The reseller has kicked off a social media campaign, linking Salesforce to LinkedIn and Twitter so it can look at Twitter conversations with clients.
This has helped lift sales efficiency to 40 percent based on the number of clients and revenue growth, says Blackstock.
"I base that on the increase of new sales coming in. We've got a lot more clients and the pipeline value has increased significantly with Salesforce," he says.
Nicholas says that through the software he started learning where deals were being lost in the sales cycle. The detailed reporting gave the company a chance to improve its systems, he said. "Maybe this person isn't a good closer, or maybe the proposal didn't reflect information that the customer didn't see."
Enspire came up with four pillars to direct the company's efforts. "People matter, service excellence matters, scalability matters and sales capacity matters," says Blackstock. More than slogans, these pillars gave management the direction and confidence to invest in the business.
The managed services provider moved from its Collins Street premise to the more modern Rialto building in Melbourne's CBD, which was better suited to building a state-of-the-art data centre. It is backing up its service excellence and scalability by buying a Cisco vBlock1, an integrated data centre platform that combines networking, compute and storage.
"In the past we probably would have gone the prototype environment, but going to a vBlock, which is built by experts in their field, builds that scalability. We sell peace of mind and confidence. We need to have that capacity and that robustness behind us," says Nicholas.
Enspire will use the vBlock to run data centre services, disaster recovery and its hosted desktop application, Go Desktop.
Nicholas notes that the years spent building a remote desktop business puts the reseller in good stead for cloud computing. In 2006 Enspire tackled the most difficult market segment: accounting firms and financial services which needed to run scores of applications rather than just one Microsoft Office.
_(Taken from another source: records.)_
/-- SPARE_ESTIMATE, R310: once a millisecond the terms of the shadowing slice (the spare, or the slice under retest) are
estimated; the estimate becomes its set for the position. -/
def execSpareEstimate (a : Nat) (est : List Int) (s : State) : Out :=
  let x := s.adcOf a
  let slice := match x.retest with
    | some (k, _) => k
    | none => s.adcSpare a
  .next <| if !s.adcPresent a ∨ slice = 7 ∨ !(s.adcState a = 1 ∨ s.adcState a = 5) then s
  else
    let s1 := s.advanceTo (x.shadow + (x.estimates + 1) * 1600000)
    let conv := if x.converged.isSome then x.converged else if estimatesAgree x.last est then some s1.tick else none
    s1.setAdc a { x with
      estimates := x.estimates + 1, last := est, converged := conv
      sets := Sparse.set (fun _ => []) x.sets (4 * slice + s.adcShadow a) est }

/-- Whether a handover of R311 finds its quiet moment: RXEN low for at least 100 ns, or the ORX idle (R339). -/
def State.adcQuiet (s : State) (a : Nat) : Bool :=
  if a < 96 then !(s.txOf a).rxen && decide ((s.txOf a).rxFall + 160 ≤ s.tick) else s.rf (Reg.ORX_STAT (a - 96)) 29 28 == 0

/-- A change of slices in an ORX discards the capture in progress (R277, R317). -/
def State.adcTouch (s : State) (a : Nat) : State :=
  if a < 96 then s
  else match (s.orxOf (a - 96)).cap with
    | some c => s.setOrx (a - 96) { s.orxOf (a - 96) with cap := some { c with discard := true } }
    | none => s

/-- SLICE_HANDOVER, R311: at the first permitted sample (no overload, and no load strobe applies values on it) the converged spare takes its position; the relieved slice becomes the
spare and shadows the next position. -/
def execSliceHandover (a : Nat) (s : State) : Out :=
  let x := s.adcOf a
  .next <| match x.converged with
  | none => s
  | some tc =>
    let cfg := s.rd (adcCfg a)
    let s1 := s.advanceTo (x.shadow + s.calTicks a)
    let quiet := !bit cfg 30 || x.handNow || s1.adcQuiet a
    let forced := !quiet && decide (tc + max 1 (fld cfg 23 16) * 1600000 ≤ s1.tick)
    let ovl := decide (a < 96) && (s1.rb (Reg.RX_STATUS a) 7 || (s1.txOf a).setTick == s1.tick || (s1.rxOf a).setTick == s1.tick)
    if !s.adcPresent a ∨ s.adcState a ≠ 1 ∨ ovl ∨ !(quiet || forced) ∨ !s.adcAvail a ∨ s.adcSpare a = 7 then s
    else
      let j := s1.adcShadow a
      let old := s1.adcPos a j
      let s2 := (s1.pf (adcStat a) (3 * j + 2) (3 * j) (s1.adcSpare a)).pf (adcStat a) 23 21 old
      let s3 := (s2.beginShadow a ((j + 1) % 4)).bump (adcCnt a 0)
      let s4 := if forced then (s3.bump (adcCnt a 1)).pb (adcEvt a) 0 true else s3
      s4.adcTouch a

/-- SPARE_TIMEOUT, R312, R315: the spare has not converged within 4 x cal_ms and is declared failed. -/
def execSpareTimeout (a : Nat) (s : State) : Out :=
  let x := s.adcOf a
  let sp := s.adcSpare a
  let held := decide (a < 96) && s.rb (Reg.RX_STATUS a) 7 && decide (x.ovlTick ≤ x.timeoutFrom)
  .next <| if !s.adcPresent a ∨ s.adcState a ≠ 1 ∨ sp = 7 ∨ x.converged.isSome ∨ held then s
  else
    let s1 := s.advanceTo (x.timeoutFrom + 4 * s.calTicks a)
    (((s1.bump (adcCnt a 3)).markSlice a sp).pf (adcStat a) 23 21 7).adcRun a

/-- Ticks of the window on which a check of R313 decides (0 clock, 1 stuck code, 2 power, 3 shadow), held to 10 us (R314). -/
def sliceWindow (check : Nat) : Nat := [4, 205, 1600, 16000].getD check 16000

/-- SLICE_FAILURE, R313-R315, R317: a check of R313 declares slice `slice` of ADC `a` failed. An active one is replaced at once by the spare,
which is a spared fault (R399), and the samples of its position since the window began are poisoned; without a spare the path or row is
declared faulted. -/
def execSliceFailure (a slice check : Nat) (s : State) : Out :=
  .next <| if !s.adcPresent a ∨ 5 ≤ slice ∨ bitN (s.adcFailed a) slice ∨ s.adcState a = 0 then s
  else
    let s1 := s.markSlice a slice
    let unit := if a < 96 then a else a - 96
    match (List.range 4).find? (fun j => s.adcPos a j == slice) with
    | none => (s1.pf (adcStat a) 23 21 7).adcRun a
    | some j =>
      if s.adcSpare a ≠ 7 then
        let s2 := (s1.pf (adcStat a) (3 * j + 2) (3 * j) (s.adcSpare a)).pf (adcStat a) 23 21 7
        let s3 := { s2 with air := { s2.air with bad := s2.air.bad ++ [(a, j, s2.tick - sliceWindow check, s2.tick)] } }
        ((s3.adcRun a).adcTouch a).spared 0 unit (adcTile a)
      else
        let s2 := (s1.adcRun a).pb (adcEvt a) 2 true
        if a < 96 then s2.declareFault 0 a 0x04 0 (a / 24) else s2.declareFault 1 (a - 96) 0x06 0 (adcTile a)

/-- SLICE_RETEST_DONE, R316: a retest ends. A slice that converged is usable again: it takes a position that a failed slice holds, or
becomes the spare. -/
def execSliceRetestDone (a : Nat) (s : State) : Out :=
  let x := s.adcOf a
  .next <| match x.retest with
  | none => s
  | some (k, ref) =>
    let s0 := if x.converged.isSome then s else s.advanceTo (x.shadow + 4 * s.calTicks a)
    let s1 := s0.setAdc a { x with retest := none }
    if x.converged.isSome then
      let s2 := s1.pf (adcStat a) 28 24 (clrBitN (s1.adcFailed a) k)
      let s3 := match (List.range 4).find? (fun j => bitN (s2.adcFailed a) (s2.adcPos a j)) with
        | some j => s2.pf (adcStat a) (3 * j + 2) (3 * j) k
        | none => if (List.range 4).any (fun j => s2.adcPos a j == k) then s2 else s2.pf (adcStat a) 23 21 k
      let s4 := ((s3.beginShadow a (s3.adcShadow a)).adcRun a).bump (adcCnt a 4)
      s4.finish ref stOK [s4.rd (adcStat a)]
    else
      let s2 := (s1.adcRun a).bump (adcCnt a 5)
      s2.finish ref stITEM [s2.rd (adcStat a)]

/-! ### Overload and detectors -/

/-- OVERLOAD_ENTER, R318: codes of path `p` are sampled; the path enters overload with the block that fills ovl_n of four. -/
def execOverloadEnter (p : Nat) (adc : List Int) (s : State) : Out := .next (s.feed p adc)

/-- OVERLOAD_EXIT, R318: codes of path `p` are sampled; it leaves overload when 1 us has passed without a clipped block. -/
def execOverloadExit (p : Nat) (adc : List Int) (s : State) : Out :=
  let s1 := s.feed p adc
  .next (if s1.rb (Reg.RX_STATUS p) 7 ∧ (s1.feedOf p).lastClip + 1600 ≤ s1.tick then s1.leaveOverload p else s1)

/-- DETECTOR_WINDOW_END, R320: the window of path `p` ends: its peak and RMS are latched, or 0xFFFF for both where it took no sample. The
samples of a window are those that reach the detectors in it. -/
def execDetectorWindowEnd (p : Nat) (adc : List Int) (s : State) : Out :=
  .next <| if s.part.paths ≤ p ∨ !s.pathOn p then s
  else
    let s1 := (s.advanceTo ((s.agcOf p).window + max 1 (s.rf (Reg.RX_DET_CFG p) 31 16) * 1600)).feed p adc
    let f := s1.feedOf p
    let s2 := (s1.setAgc p { s1.agcOf p with window := s1.tick }).when (decide (0 < f.n)) (fun u =>
      u.setFeed p { f with peak := 0, sq := 0, n := 0 })
    let db := fun (sum n : Nat) => if sum = 0 then 0xFFFF else clampN (logRound 40 (n * 2 ^ 46) sum).toNat 0 0xFFFF
    if f.n = 0 then s2.wr (Reg.RX_DET_RES p) 0xFFFFFFFF
    else s2.wr (Reg.RX_DET_RES p) (toW (db f.sq f.n * 2 ^ 16 + db f.peak 1))

/-! ### Gain control -/

/-- Unit of the attenuator code in dB (R336). -/
def agcUnit (fe : Word) : Nat := 2 ^ min 2 (fld fe 23 22)
def agcWidth (fe : Word) : Nat := clampN (fld fe 26 24) 1 5

/-- The largest attenuation a path may take (R330). -/
def State.attMax (s : State) (p : Nat) : Nat :=
  let fe := s.rd (Reg.RX_AGC_FE p)
  min (s.rf (Reg.RX_AGC_CFG p) 12 8) (agcUnit fe * (2 ^ agcWidth fe - 1))

/-- The AGC frame of an attenuation (R330). -/
def State.agcFrame (s : State) (p att : Nat) : Word :=
  let fe := s.rd (Reg.RX_AGC_FE p)
  let pos := fld fe 31 27
  putFld (s.rd (Reg.RX_AGC_FRM p)) (pos + agcWidth fe - 1) pos (att / agcUnit fe)

/-- Whether an interval power exceeds -thr dBFS (R329): sum / n over 2^46 against 10^(-thr / 10), exactly. -/
def powerAbove (sum n thr : Nat) : Bool := decide ((n * 2 ^ 46) ^ 10 < sum ^ 10 * 10 ^ thr)

/-- The decision of R329 from an attenuation. -/
def State.agcDecide (s : State) (p att sum n : Nat) : Nat :=
  let cfg := s.rd (Reg.RX_AGC_CFG p)
  let step := fld cfg 15 14 + 1
  if (s.agcOf p).overload ∨ (0 < n ∧ powerAbove sum n (fld cfg 27 22)) then min (att + step) (s.attMax p)
  else if 0 < n ∧ !powerAbove sum n (fld cfg 21 16) ∧ (n * 2 ^ 46) ^ 10 ≠ sum ^ 10 * 10 ^ fld cfg 21 16 then att - step
  else att

/-- The tick of the next AGC boundary's decision, and of its frame (R329, R330). -/
def State.agcNext (s : State) (p : Nat) : Nat × Nat :=
  let adv := min 10000 (s.rf (Reg.FE_TIME (p / 4)) 15 0)
  let t := s.timeAt (s.agcOf p).start + (adv + 1000) * nsU + 1
  let b := s.tickReaching (s.slotBoundaryFrom (s.rf (Reg.RX_AGC_CFG p) 29 28) false t)
  (b - ticksNs (adv + 1000), b - ticksNs adv)

/-- AGC_DECISION, R319, R328-R330: the interval of path `p` ends, when the samples that reached the balls up to the decision's time have come
through the resampler (8 ticks); the sum of I^2 + Q^2 and its count of samples decide. In modes 0 and 2 att_man applies from the boundary
on (R328). -/
def execAgcDecision (p : Nat) (adc : List Int) (s : State) : Out :=
  .next <| if s.part.paths ≤ p ∨ !s.pathOn p then s
  else
    let (d, f) := s.agcNext p
    let s0 := (s.advanceTo (d + 8)).feed p adc
    let sum := (s0.feedOf p).pwr
    let n := (s0.feedOf p).pwrN
    let s1 := s0.when (decide (0 < n)) (fun u => u.setFeed p { u.feedOf p with pwr := 0, pwrN := 0 })
    let s2 := (s1.wrPair (Reg.RX_PWR_LO p) (Reg.RX_PWR_HI p) (sum / 2 ^ 16)).wr (Reg.RX_PWR_N p) (toW n)
    let cfg := s2.rd (Reg.RX_AGC_CFG p)
    let m := if fld cfg 31 30 = 3 then 0 else fld cfg 31 30
    let pw := if n = 0 ∨ sum = 0 then 255 else (clampN (logRound 40 (n * 2 ^ 46) sum).toNat 0 255)
    let frozen := !s2.pathAvail p || s2.rb (Reg.ROW_TX_STAT (p / 4)) 16
    let g := s2.agcOf p
    let s3 := s2.setAgc p { g with mode := m, overload := s2.rb (Reg.RX_STATUS p) 7, start := s2.tick }
    let st := (s3.pf (Reg.RX_AGC_STAT p) 7 0 pw).pf (Reg.RX_AGC_STAT p) 31 30 (if frozen then 3 else m)
    let man := min (fld cfg 4 0) (s2.attMax p)
    let b := f + ticksNs (min 10000 (s.rf (Reg.FE_TIME (p / 4)) 15 0))
    let manual := fun (u : State) => u.setAgc p { u.agcOf p with comp := (u.agcOf p).comp ++ [(b, man)] }
    if frozen then st
    else if m = 0 then (manual st).pf (Reg.RX_AGC_STAT p) 12 8 man
    else
      let cur := s2.rf (Reg.RX_AGC_STAT p) 12 8
      let att := s2.agcDecide p cur sum n
      let s4 := (st.pf (Reg.RX_AGC_STAT p) 12 8 att).bumpBy (Cnt.rxAgc p 4) (b2n (n == 0))
      if m = 2 then manual s4
      else if att = cur then s4
      else
        let e : FeEntry := {
          frame := s4.agcFrame p att, trig := 0, read := false, verify := false, trigTick := some f, agc := some (p, att) }
        let x := s4.rowOf (p / 4)
        (s4.bump (Cnt.rxAgc p (if cur < att then 0 else 1))).setRow (p / 4) { x with agcWait := x.agcWait ++ [(p, e)] }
A 40-seat accounting firm might have 70 applications, including multiple versions of QuickBooks and MYOB.
"They need to be able to open up all those data files," says Nicholas. "We got it working - we built quite a robust platform but it's not as scalable. We really see this vBlock as something a lot more scalable for us as a business."
It is serious about its ambitions in the cloud services arena and has already started chasing larger customers.
"We think we have the capacity based on the skills of our engineers and management team to deliver," says Blackstock. While Enspire is tiny next to global integrator CSC, which is also building a cloud services platform on vBlock technology in Austalia, Blackstock believes that the little integrator can be more flexible and responsive to customers.
Enspire won't be ditching its heritage as an ISP and integrator, although Nicholas says he sees these services as commodities. "We certainly provide those for our clients but we wouldn't go out and sell products or bandwidth."
The review process has sharpened the company's drive. "Every day it's just exciting. We work full-on, it's a fast pace, and there are new opportunities. It's never really dull. And that's part of the drive we try to instil throughout the whole team," says Nicholas.